If I then switch to 16 ohms across GND the light stays off.
This gives me the point that I want the light to operate at. The voltage output at the slosh wire when the sender reads 15 ohms. That is around the 1/4-E level.
I am also getting weird readings on my DMM.
I'm thinking I need to look at that too possibly batteries as it reads higher ohm readings than it should. Like 1 ohm is reading as 16 across all the resistors in the strip and other values are reading higher too.
My original value range was apparently wrong and sorry for any confusion. I'm trying to give as accurate information as I can.
Thanks
i am an idiot 
Platinum - Posts: 13,670
Platinum spaceThis member consistently provides reliable informationspace
Joined: September 21, 2006
Location: Louisiana, United States
Posted: March 08, 2009 at 1:22 PM / IP Logged  

Place a 100K resistor north of the potentiometer and place a 10K directly south of it.  Keep adding 10K resistors south of the pot (in series) untill you get it to a controllable level.   This will allow your pot to have way more control and make it easier to set.  The adding of the resistors will determine what voltage the pot affects. 2 to 3  3 to 4 volts.  Each 10K will not change the range by 1 volt.  It is just an example.

The above is assuming that the voltage lowers as the fuel burns out of the tank. 

i am an idiot 
Platinum - Posts: 13,670
Platinum spaceThis member consistently provides reliable informationspace
Joined: September 21, 2006
Location: Louisiana, United States
Posted: March 08, 2009 at 7:05 PM / IP Logged  

The 2 green arrows are adjustable.   The bottom arrow is the potentiometer,  the top one is the amount of fuel in the tank.  This demo is assuming that at empty, the sending unit goes all the way to ground. 

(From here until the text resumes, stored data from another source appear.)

/-- R41, R42, R44, R45, R81, R279, R297, R298, R345, R433, R435, R458. -/
def Obligations.LaunchSteps : Prop :=
  (∀ (s : State) (c q v slice vi team : Nat),
    (∀ t ts w, s.firstTriggers slice = t :: ts → s.watch? t.watch = some w → s.mayDispatch w slice = true → s.statusReady w = true →
      w.ring = false → (s.spawn w t).kickAll.badPa = none → exec (.triggerDispatch slice) s = .next (s.spawn w t).kickAll) ∧
    (∀ w t n, s.returnable vi = some (w, t, n) →
      let s1 := (s.unspill w t n).ringFreed
      exec (.triggerSpillReturn vi) s = .next (if (s1.returnable vi).isSome then s1.due (.triggerSpillReturn vi) else s1)) ∧
    (∀ x rest, (s.core c).launchQ = x :: rest → x.chips = 0 → (∀ o ∈ s.ops, o.launch? c = none) → Completes (.launchDispatch c) s fun t =>
      (t.core c).launchQ = rest ∧ t.gridCnt = (if s.gridCnt = 2 ^ 32 - 1 then 1 else s.gridCnt + 1) ∧ .teamPlacement ∈ t.agenda ∧
      t.grids = s.grids ++ [⟨s.gridCnt, x.bits, x.vi, x.prio, x.depth, 0, none, none, 0, 0, recordTeams x.bits, recordTeams x.bits, 0,
        false, some c, none⟩]) ∧
    (∀ x rest, (s.core c).launchOver = x :: rest → (s.core c).launchQ.length < 4 → (∀ m, s.team? c x.team = some m → m.ending = false) →
      (∀ o ∈ s.ops, o.launch? c = none) → Completes (.overflowEntryReturn c team 0) s fun t => (t.core c).launchQ = (s.core c).launchQ ++ [x] ∧
        (t.core c).launchOver = rest ∧ .launchDispatch c ∈ t.agenda) ∧
    (let x := s.queue q
     let n := v % 2 ^ 32
     let ahead := (n + 2 ^ 32 - x.head) % 2 ^ 32
     (s.gpBusy = false → ahead ≤ 2 ^ x.qlog → x.ahead ≤ ahead →
       exec (.launchQueueTailWrite q v) s = .next ((s.modQueue q ({ · with tail := n })).due (.launchPacketRead q))) ∧
     (s.gpBusy = false → 2 ^ x.qlog < ahead ∨ ahead < x.ahead →
       exec (.launchQueueTailWrite q v) s = .next (s.launchRejected q 0xFF n)) ∧
     (s.gpBusy = true → exec (.launchQueueTailWrite q v) s = .next { s with retryNext := s.retryNext ++ [.launchQueueTailWrite q v] }) ∧
     (x.packet = none → x.ahead ≠ 0 → s.badPa = none →
       let p := s.physNat (x.qbase * 4096 + 128 * (x.head % 2 ^ x.qlog)) 128
       (recordBad (p % 2 ^ 512) = none → headerBad (p / 2 ^ 512) = none → (∀ k < 4, bit (p / 2 ^ 512) (400 + k) = false) →
         Completes (.launchPacketRead q) s fun t => .packetDispatch ∈ t.agenda ∧
           t.queue q = { x with head := (x.head + 1) % 2 ^ 32, packet := some p, waits := [], todo := [], polls := [] }) ∧
       ∀ b, recordBad (p % 2 ^ 512) = some b → exec (.launchPacketRead q) s = .next (((s.launchRejected q 0x03 (6 + b * 65536)).modQueue q
         fun y => { y with head := (y.head + 1) % 2 ^ 32 }).due (.launchPacketRead q))) ∧
     (x.packet ≠ none → x.waits = [] → x.todo = [] → x.polls = [] → exec (.launchWaitMet q) s = .next (s.due .packetDispatch)) ∧
     (x.waits ≠ [] ∨ x.todo ≠ [] ∨ x.polls ≠ [] → exec (.launchWaitMet q) s = .next s)) ∧
    ∀ p b, (List.range 64).findSome? (fun v => (s.nextQueue v).map (v, ·)) = some (vi, q, p) →
      (s.queue (16 * vi + q)).packet = some b → fld b 960 64 = 0 → Completes .packetDispatch s fun t =>
        t.queue (16 * vi + q) = { s.queue (16 * vi + q) with packet := none } ∧ .launchPacketRead (16 * vi + q) ∈ t.agenda ∧
        t.grids = s.grids ++ [⟨s.gridCnt, b % 2 ^ 512, vi, (s.queue (16 * vi + q)).prio, 0, 0, some q, none, 0, 0, recordTeams (b % 2 ^ 512),
          recordTeams (b % 2 ^ 512), 0, false, none, none⟩]) ∧
  ∀ (s : State) (gen rank bits vi prio depth chips : Nat) (b : StartBarrier),
    (s.cfgGet Config.nFabEn 0 = 0 → ∀ ok, exec (.launchReplicaArrival gen rank ok bits vi prio depth chips) s = .next s) ∧
    (s.cfgGet Config.nFabEn 0 ≠ 0 → exec (.launchReplicaArrival gen rank true bits vi prio depth chips) s =
      .next (({ s with barriers := s.barriers.map fun x =>
      if x.gen = gen then { x with accepted := x.accepted ||| 2 ^ (rank % 64) } else x } : State).checkBarrier gen)) ∧
    (s.cfgGet Config.nFabEn 0 ≠ 0 → gen ∈ s.aborted → exec (.launchReplicaArrival gen rank false bits vi prio depth chips) s =
      .next { s with aborted := s.aborted.filter (· ≠ gen) }) ∧
    (s.cfgGet Config.nFabEn 0 ≠ 0 → gen ∉ s.aborted → exec (.launchReplicaArrival gen rank false bits vi prio depth chips) s =
      .next (if s.barriers.any (·.gen == gen) then s else s.joinLaunch bits vi prio depth gen chips none none none)) ∧
    (s.barriers.find? (·.gen == gen) = some b →
      ((ranksOf b.chips).all (bit b.accepted) = true → Completes (.startBarrierPass gen) s fun t =>
        t.barriers = s.barriers.filter (·.gen != gen) ∧ .teamPlacement ∈ t.agenda ∧
        t.grids = s.grids.map fun g => if some g.num = b.grid then { g with held := false } else g) ∧
      ((ranksOf b.chips).all (bit b.accepted) = false → exec (.startBarrierPass gen) s = .next s) ∧
      (b.posted = false → gen / 2 ^ 26 = s.cfgGet Config.nFabRank 0 → b.clk + s.cfgGet Config.nRemoteTo 0 ≤ s.clk →
        exec (.replicationTimeout gen) s = .next (({ s with barriers := s.barriers.map fun x =>
          if x.gen = gen then { x with posted := true } else x } : State).postEvent (b.core.getD (s.physCore b.vi 0)) 0x13 b.vi none
            [((ranksOf b.chips).find? fun r => !bit b.accepted r).getD 0, 2, 2, 0, gen])) ∧
      Completes (.replAbortWrite gen) s fun t => t.barriers = s.barriers.filter (·.gen != gen) ∧
        t.grids = s.grids.filter fun g => some g.num != b.grid)
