/-! modGroup. -/

@[simp] theorem State.modGroup_clk (s : State) (c : Nat) (a : Agent) (f : Group → Group) : (s.modGroup c a f).clk = s.clk := rfl
@[simp] theorem State.modGroup_mem (s : State) (c : Nat) (a : Agent) (f : Group → Group) : (s.modGroup c a f).mem = s.mem := rfl
@[simp] theorem State.modGroup_poison (s : State) (c : Nat) (a : Agent) (f : Group → Group) : (s.modGroup c a f).poison = s.poison := rfl
@[simp] theorem State.modGroup_latentCe (s : State) (c : Nat) (a : Agent) (f : Group → Group) : (s.modGroup c a f).latentCe = s.latentCe := rfl
@[simp] theorem State.modGroup_latentUe (s : State) (c : Nat) (a : Agent) (f : Group → Group) : (s.modGroup c a f).latentUe = s.latentUe := rfl
@[simp] theorem State.modGroup_ceCounts (s : State) (c : Nat) (a : Agent) (f : Group → Group) : (s.modGroup c a f).ceCounts = s.ceCounts := rfl
@[simp] theorem State.modGroup_cfg (s : State) (c : Nat) (a : Agent) (f : Group → Group) : (s.modGroup c a f).cfg = s.cfg := rfl
@[simp] theorem State.modGroup_vcoreMap (s : State) (c : Nat) (a : Agent) (f : Group → Group) : (s.modGroup c a f).vcoreMap = s.vcoreMap := rfl
@[simp] theorem State.modGroup_fabRoute (s : State) (c : Nat) (a : Agent) (f : Group → Group) : (s.modGroup c a f).fabRoute = s.fabRoute := rfl
@[simp] theorem State.modGroup_lq (s : State) (c : Nat) (a : Agent) (f : Group → Group) : (s.modGroup c a f).lq = s.lq := rfl
@[simp] theorem State.modGroup_windows (s : State) (c : Nat) (a : Agent) (f : Group → Group) : (s.modGroup c a f).windows = s.windows := rfl
@[simp] theorem State.modGroup_cxlLost (s : State) (c : Nat) (a : Agent) (f : Group → Group) : (s.modGroup c a f).cxlLost = s.cxlLost := rfl
@[simp] theorem State.modGroup_claims (s : State) (c : Nat) (a : Agent) (f : Group → Group) : (s.modGroup c a f).claims = s.claims := rfl
@[simp] theorem State.modGroup_lifeCycle (s : State) (c : Nat) (a : Agent) (f : Group → Group) : (s.modGroup c a f).lifeCycle = s.lifeCycle := rfl
@[simp] theorem State.modGroup_lifeNext (s : State) (c : Nat) (a : Agent) (f : Group → Group) : (s.modGroup c a f).lifeNext = s.lifeNext := rfl
@[simp] theorem State.modGroup_idKey (s : State) (c : Nat) (a : Agent) (f : Group → Group) : (s.modGroup c a f).idKey = s.idKey := rfl
@[simp] theorem State.modGroup_boots (s : State) (c : Nat) (a : Agent) (f : Group → Group) : (s.modGroup c a f).boots = s.boots := rfl
@[simp] theorem State.modGroup_bootStopped (s : State) (c : Nat) (a : Agent) (f : Group → Group) : (s.modGroup c a f).bootStopped = s.bootStopped := rfl
@[simp] theorem State.modGroup_poxus (s : State) (c : Nat) (a : Agent) (f : Group → Group) : (s.modGroup c a f).poxus = s.poxus := rfl
@[simp] theorem State.modGroup_watches (s : State) (c : Nat) (a : Agent) (f : Group → Group) : (s.modGroup c a f).watches = s.watches := rfl
@[simp] theorem State.modGroup_watchSeq (s : State) (c : Nat) (a : Agent) (f : Group → Group) : (s.modGroup c a f).watchSeq = s.watchSeq := rfl
@[simp] theorem State.modGroup_trigs (s : State) (c : Nat) (a : Agent) (f : Group → Group) : (s.modGroup c a f).trigs = s.trigs := rfl
@[simp] theorem State.modGroup_pushed (s : State) (c : Nat) (a : Agent) (f : Group → Group) : (s.modGroup c a f).pushed = s.pushed := rfl
@[simp] theorem State.modGroup_binds (s : State) (c : Nat) (a : Agent) (f : Group → Group) : (s.modGroup c a f).binds = s.binds := rfl
@[simp] theorem State.modGroup_pairs (s : State) (c : Nat) (a : Agent) (f : Group → Group) : (s.modGroup c a f).pairs = s.pairs := rfl
@[simp] theorem State.modGroup_ops (s : State) (c : Nat) (a : Agent) (f : Group → Group) : (s.modGroup c a f).ops = s.ops := rfl
@[simp] theorem State.modGroup_opSeq (s : State) (c : Nat) (a : Agent) (f : Group → Group) : (s.modGroup c a f).opSeq = s.opSeq := rfl
@[simp] theorem State.modGroup_grids (s : State) (c : Nat) (a : Agent) (f : Group → Group) : (s.modGroup c a f).grids = s.grids := rfl
@[simp] theorem State.modGroup_gridCnt (s : State) (c : Nat) (a : Agent) (f : Group → Group) : (s.modGroup c a f).gridCnt = s.gridCnt := rfl
@[simp] theorem State.modGroup_swapped (s : State) (c : Nat) (a : Agent) (f : Group → Group) : (s.modGroup c a f).swapped = s.swapped := rfl
@[simp] theorem State.modGroup_held (s : State) (c : Nat) (a : Agent) (f : Group → Group) : (s.modGroup c a f).held = s.held := rfl
@[simp] theorem State.modGroup_replCnt (s : State) (c : Nat) (a : Agent) (f : Group → Group) : (s.modGroup c a f).replCnt = s.replCnt := rfl
@[simp] theorem State.modGroup_barriers (s : State) (c : Nat) (a : Agent) (f : Group → Group) : (s.modGroup c a f).barriers = s.barriers := rfl
@[simp] theorem State.modGroup_migs (s : State) (c : Nat) (a : Agent) (f : Group → Group) : (s.modGroup c a f).migs = s.migs := rfl
@[simp] theorem State.modGroup_tlb (s : State) (c : Nat) (a : Agent) (f : Group → Group) : (s.modGroup c a f).tlb = s.tlb := rfl
@[simp] theorem State.modGroup_ptes (s : State) (c : Nat) (a : Agent) (f : Group → Group) : (s.modGroup c a f).ptes = s.ptes := rfl
@[simp] theorem State.modGroup_kept (s : State) (c : Nat) (a : Agent) (f : Group → Group) : (s.modGroup c a f).kept = s.kept := rfl
@[simp] theorem State.modGroup_asked (s : State) (c : Nat) (a : Agent) (f : Group → Group) : (s.modGroup c a f).asked = s.asked := rfl
@[simp] theorem State.modGroup_autos (s : State) (c : Nat) (a : Agent) (f : Group → Group) : (s.modGroup c a f).autos = s.autos := rfl
@[simp] theorem State.modGroup_hbmDown (s : State) (c : Nat) (a : Agent) (f : Group → Group) : (s.modGroup c a f).hbmDown = s.hbmDown := rfl
@[simp] theorem State.modGroup_hbmFails (s : State) (c : Nat) (a : Agent) (f : Group → Group) : (s.modGroup c a f).hbmFails = s.hbmFails := rfl
@[simp] theorem State.modGroup_portDown (s : State) (c : Nat) (a : Agent) (f : Group → Group) : (s.modGroup c a f).portDown = s.portDown := rfl
@[simp] theorem State.modGroup_pwrNow (s : State) (c : Nat) (a : Agent) (f : Group → Group) : (s.modGroup c a f).pwrNow = s.pwrNow := rfl
@[simp] theorem State.modGroup_viSync (s : State) (c : Nat) (a : Agent) (f : Group → Group) : (s.modGroup c a f).viSync = s.viSync := rfl
@[simp] theorem State.modGroup_ptInval (s : State) (c : Nat) (a : Agent) (f : Group → Group) : (s.modGroup c a f).ptInval = s.ptInval := rfl
@[simp] theorem State.modGroup_turns (s : State) (c : Nat) (a : Agent) (f : Group → Group) : (s.modGroup c a f).turns = s.turns := rfl
@[simp] theorem State.modGroup_dlkPrev (s : State) (c : Nat) (a : Agent) (f : Group → Group) : (s.modGroup c a f).dlkPrev = s.dlkPrev := rfl
@[simp] theorem State.modGroup_dlkDone (s : State) (c : Nat) (a : Agent) (f : Group → Group) : (s.modGroup c a f).dlkDone = s.dlkDone := rfl
@[simp] theorem State.modGroup_aborted (s : State) (c : Nat) (a : Agent) (f : Group → Group) : (s.modGroup c a f).aborted = s.aborted := rfl
@[simp] theorem State.modGroup_promos (s : State) (c : Nat) (a : Agent) (f : Group → Group) : (s.modGroup c a f).promos = s.promos := rfl
@[simp] theorem State.modGroup_cold (s : State) (c : Nat) (a : Agent) (f : Group → Group) : (s.modGroup c a f).cold = s.cold := rfl
@[simp] theorem State.modGroup_report (s : State) (c : Nat) (a : Agent) (f : Group → Group) : (s.modGroup c a f).report = s.report := rfl
@[simp] theorem State.modGroup_gpValue (s : State) (c : Nat) (a : Agent) (f : Group → Group) : (s.modGroup c a f).gpValue = s.gpValue := rfl
@[simp] theorem State.modGroup_gpFault (s : State) (c : Nat) (a : Agent) (f : Group → Group) : (s.modGroup c a f).gpFault = s.gpFault := rfl
@[simp] theorem State.modGroup_gpHeld (s : State) (c : Nat) (a : Agent) (f : Group → Group) : (s.modGroup c a f).gpHeld = s.gpHeld := rfl
@[simp] theorem State.modGroup_gpKept (s : State) (c : Nat) (a : Agent) (f : Group → Group) : (s.modGroup c a f).gpKept = s.gpKept := rfl
@[simp] theorem State.modGroup_retryNext (s : State) (c : Nat) (a : Agent) (f : Group → Group) : (s.modGroup c a f).retryNext = s.retryNext := rfl
@[simp] theorem State.modGroup_inbox (s : State) (c : Nat) (a : Agent) (f : Group → Group) : (s.modGroup c a f).inbox = s.inbox := rfl
@[simp] theorem State.modGroup_agenda (s : State) (c : Nat) (a : Agent) (f : Group → Group) : (s.modGroup c a f).agenda = s.agenda := rfl
@[simp] theorem State.modGroup_cursor (s : State) (c : Nat) (a : Agent) (f : Group → Group) : (s.modGroup c a f).cursor = s.cursor := rfl
@[simp] theorem State.modGroup_issue (s : State) (c : Nat) (a : Agent) (f : Group → Group) : (s.modGroup c a f).issue = s.issue := rfl
@[simp] theorem State.modGroup_freeCtr (s : State) (c : Nat) (a : Agent) (f : Group → Group) : (s.modGroup c a f).freeCtr = s.freeCtr := rfl
@[simp] theorem State.modGroup_badPa (s : State) (c : Nat) (a : Agent) (f : Group → Group) : (s.modGroup c a f).badPa = s.badPa := rfl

http://www.bcae1.com/temp/lowfuelindicator01.swf

astrosurfer 
Member - Posts: 49
Member spacespace
Joined: July 24, 2006
Location: Louisiana, United States
Posted: March 08, 2009 at 10:15 PM / IP Logged  
Yeah the voltage drops as fuel burns from the tank. And I believe the resistance actually goes to 0 at empty.
I'll try the extra resistors.
I was excited when it actually worked.
You guys are some smart dudes I tell ya.
nice little demo there.
Makes it easier to understand what's actually going on.
Thanks for all the help.
dualsport 
Silver - Posts: 983
Silver spacespace
Joined: September 27, 2005
Location: United States
Posted: March 14, 2009 at 10:17 AM / IP Logged  
If you're having problems with the indicator flickering as opposed to your just being unable to easily set the threshold, you need to add a small resistance between the comparator output and the positive input of the comparator.
The positive feedback will introduce hysteresis, which is needed when the comparison range is too noisy or touchy.
The bottom line on that neat swf demo mentions it.
When you do this, what happens is that the fuel level will have to rise to a higher level beyond the normal threshold before the LED turns off, and once it's off, it won't turn back on until it drops to a level lower than the normal threshold. This effect keeps it from flickering when it's sitting right at the setpoint.
Unless you have very clean signals, it's always a good idea to have the hysteresis to keep it from toggling back and forth erratically.
If your concern is not a matter of it flickering, but just that you can't twiddle the pot to the right setpoint, maybe because the pot is not smooth: determine the approximate range you're setting it to, and then substitute a fixed resistance in that range but lower in value, and then put a new pot in series with it, with a smaller range, such as 500 ohms or so.   
Then a single turn of the pot will be much finer in adjustment, and you should have no problems adjusting it. It's simply a matter of picking a fixed value close to where you want to adjust it, and then adding in a low range pot to do the fine tuning.